Task directions = Every line below between the line holding "match a with" and the line holding "match a, dieOf r.off with", inclusive, should be repeated exactly, and all other lines omitted.

Raw data =

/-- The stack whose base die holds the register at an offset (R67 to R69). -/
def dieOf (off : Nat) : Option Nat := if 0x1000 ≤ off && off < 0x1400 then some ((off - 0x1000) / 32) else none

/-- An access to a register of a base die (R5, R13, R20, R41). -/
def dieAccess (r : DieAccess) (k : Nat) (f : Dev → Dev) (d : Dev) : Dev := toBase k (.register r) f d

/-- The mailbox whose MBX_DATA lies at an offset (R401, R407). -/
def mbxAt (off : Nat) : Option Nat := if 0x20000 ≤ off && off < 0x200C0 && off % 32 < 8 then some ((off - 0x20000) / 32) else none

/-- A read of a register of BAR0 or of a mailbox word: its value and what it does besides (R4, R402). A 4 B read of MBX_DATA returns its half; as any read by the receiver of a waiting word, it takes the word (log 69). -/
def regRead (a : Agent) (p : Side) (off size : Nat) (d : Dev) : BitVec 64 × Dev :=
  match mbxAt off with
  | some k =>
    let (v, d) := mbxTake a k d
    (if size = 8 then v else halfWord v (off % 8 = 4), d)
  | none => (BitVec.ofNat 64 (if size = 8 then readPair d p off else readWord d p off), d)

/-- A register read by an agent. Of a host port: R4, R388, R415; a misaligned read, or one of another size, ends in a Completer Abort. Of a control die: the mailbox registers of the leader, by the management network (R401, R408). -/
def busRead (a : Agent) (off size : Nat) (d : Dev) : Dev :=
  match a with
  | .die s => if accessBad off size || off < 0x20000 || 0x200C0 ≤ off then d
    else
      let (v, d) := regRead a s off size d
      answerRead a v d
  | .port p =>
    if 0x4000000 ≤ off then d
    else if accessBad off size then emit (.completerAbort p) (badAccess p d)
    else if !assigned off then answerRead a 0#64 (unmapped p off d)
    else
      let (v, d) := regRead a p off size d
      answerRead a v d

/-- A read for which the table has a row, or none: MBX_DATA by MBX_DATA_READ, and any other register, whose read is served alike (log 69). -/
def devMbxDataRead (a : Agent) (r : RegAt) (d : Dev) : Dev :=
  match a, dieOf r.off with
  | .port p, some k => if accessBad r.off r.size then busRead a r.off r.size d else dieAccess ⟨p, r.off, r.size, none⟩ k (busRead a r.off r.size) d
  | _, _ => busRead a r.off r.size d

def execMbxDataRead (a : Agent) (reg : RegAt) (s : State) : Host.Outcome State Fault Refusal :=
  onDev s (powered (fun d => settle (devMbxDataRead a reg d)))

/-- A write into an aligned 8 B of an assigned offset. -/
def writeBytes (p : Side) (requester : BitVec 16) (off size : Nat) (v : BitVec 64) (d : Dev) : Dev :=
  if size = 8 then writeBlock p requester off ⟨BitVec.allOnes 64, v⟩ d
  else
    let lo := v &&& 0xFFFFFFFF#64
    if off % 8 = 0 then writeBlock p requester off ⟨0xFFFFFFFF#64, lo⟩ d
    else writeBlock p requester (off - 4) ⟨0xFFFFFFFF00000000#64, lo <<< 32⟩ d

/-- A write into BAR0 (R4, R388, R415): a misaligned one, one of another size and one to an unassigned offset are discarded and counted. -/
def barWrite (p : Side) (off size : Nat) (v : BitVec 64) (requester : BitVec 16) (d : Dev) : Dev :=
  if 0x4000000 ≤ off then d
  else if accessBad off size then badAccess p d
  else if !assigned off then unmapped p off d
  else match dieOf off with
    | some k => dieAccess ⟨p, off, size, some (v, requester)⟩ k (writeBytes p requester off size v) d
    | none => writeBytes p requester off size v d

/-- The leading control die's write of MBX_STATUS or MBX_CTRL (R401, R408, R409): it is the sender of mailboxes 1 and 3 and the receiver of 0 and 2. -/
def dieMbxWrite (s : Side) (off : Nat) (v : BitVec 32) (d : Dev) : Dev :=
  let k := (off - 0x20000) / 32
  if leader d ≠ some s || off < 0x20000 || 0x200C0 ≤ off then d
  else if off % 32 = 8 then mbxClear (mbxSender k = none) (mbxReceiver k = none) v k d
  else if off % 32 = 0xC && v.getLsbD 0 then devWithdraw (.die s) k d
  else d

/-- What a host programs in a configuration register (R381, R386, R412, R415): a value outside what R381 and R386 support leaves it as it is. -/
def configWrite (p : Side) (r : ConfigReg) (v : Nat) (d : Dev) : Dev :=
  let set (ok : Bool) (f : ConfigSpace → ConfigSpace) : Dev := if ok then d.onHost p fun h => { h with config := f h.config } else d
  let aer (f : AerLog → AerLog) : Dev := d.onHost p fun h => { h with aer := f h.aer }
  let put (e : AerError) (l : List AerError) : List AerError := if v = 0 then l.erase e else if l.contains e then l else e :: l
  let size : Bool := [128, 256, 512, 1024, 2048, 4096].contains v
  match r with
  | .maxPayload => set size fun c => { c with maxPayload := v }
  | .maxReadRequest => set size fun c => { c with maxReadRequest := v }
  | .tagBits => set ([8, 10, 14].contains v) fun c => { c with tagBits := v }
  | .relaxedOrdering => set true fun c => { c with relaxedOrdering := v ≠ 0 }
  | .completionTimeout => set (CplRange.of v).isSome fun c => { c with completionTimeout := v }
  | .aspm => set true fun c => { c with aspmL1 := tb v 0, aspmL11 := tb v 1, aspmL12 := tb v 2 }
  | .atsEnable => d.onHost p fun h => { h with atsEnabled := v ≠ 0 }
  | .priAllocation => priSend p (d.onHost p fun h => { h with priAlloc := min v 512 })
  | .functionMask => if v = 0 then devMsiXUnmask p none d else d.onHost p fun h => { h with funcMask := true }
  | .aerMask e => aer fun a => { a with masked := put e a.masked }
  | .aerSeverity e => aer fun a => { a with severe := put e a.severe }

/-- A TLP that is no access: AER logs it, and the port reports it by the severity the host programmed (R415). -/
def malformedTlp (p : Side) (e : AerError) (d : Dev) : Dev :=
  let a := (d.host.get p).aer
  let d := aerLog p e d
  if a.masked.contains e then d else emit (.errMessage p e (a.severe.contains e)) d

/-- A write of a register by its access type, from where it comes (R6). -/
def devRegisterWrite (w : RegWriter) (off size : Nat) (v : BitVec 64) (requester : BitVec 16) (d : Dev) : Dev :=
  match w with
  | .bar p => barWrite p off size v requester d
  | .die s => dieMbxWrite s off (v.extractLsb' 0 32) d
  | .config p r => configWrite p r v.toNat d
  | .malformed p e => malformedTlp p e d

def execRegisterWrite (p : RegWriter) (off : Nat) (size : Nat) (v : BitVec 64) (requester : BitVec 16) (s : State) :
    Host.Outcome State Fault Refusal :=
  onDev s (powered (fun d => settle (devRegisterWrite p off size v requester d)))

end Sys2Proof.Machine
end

Written answer =
  match a with
  | .die s => if accessBad off size || off < 0x20000 || 0x200C0 ≤ off then d
    else
      let (v, d) := regRead a s off size d
      answerRead a v d
  | .port p =>
    if 0x4000000 ≤ off then d
    else if accessBad off size then emit (.completerAbort p) (badAccess p d)
    else if !assigned off then answerRead a 0#64 (unmapped p off d)
    else
      let (v, d) := regRead a p off size d
      answerRead a v d

/-- A read for which the table has a row, or none: MBX_DATA by MBX_DATA_READ, and any other register, whose read is served alike (log 69). -/
def devMbxDataRead (a : Agent) (r : RegAt) (d : Dev) : Dev :=
  match a, dieOf r.off with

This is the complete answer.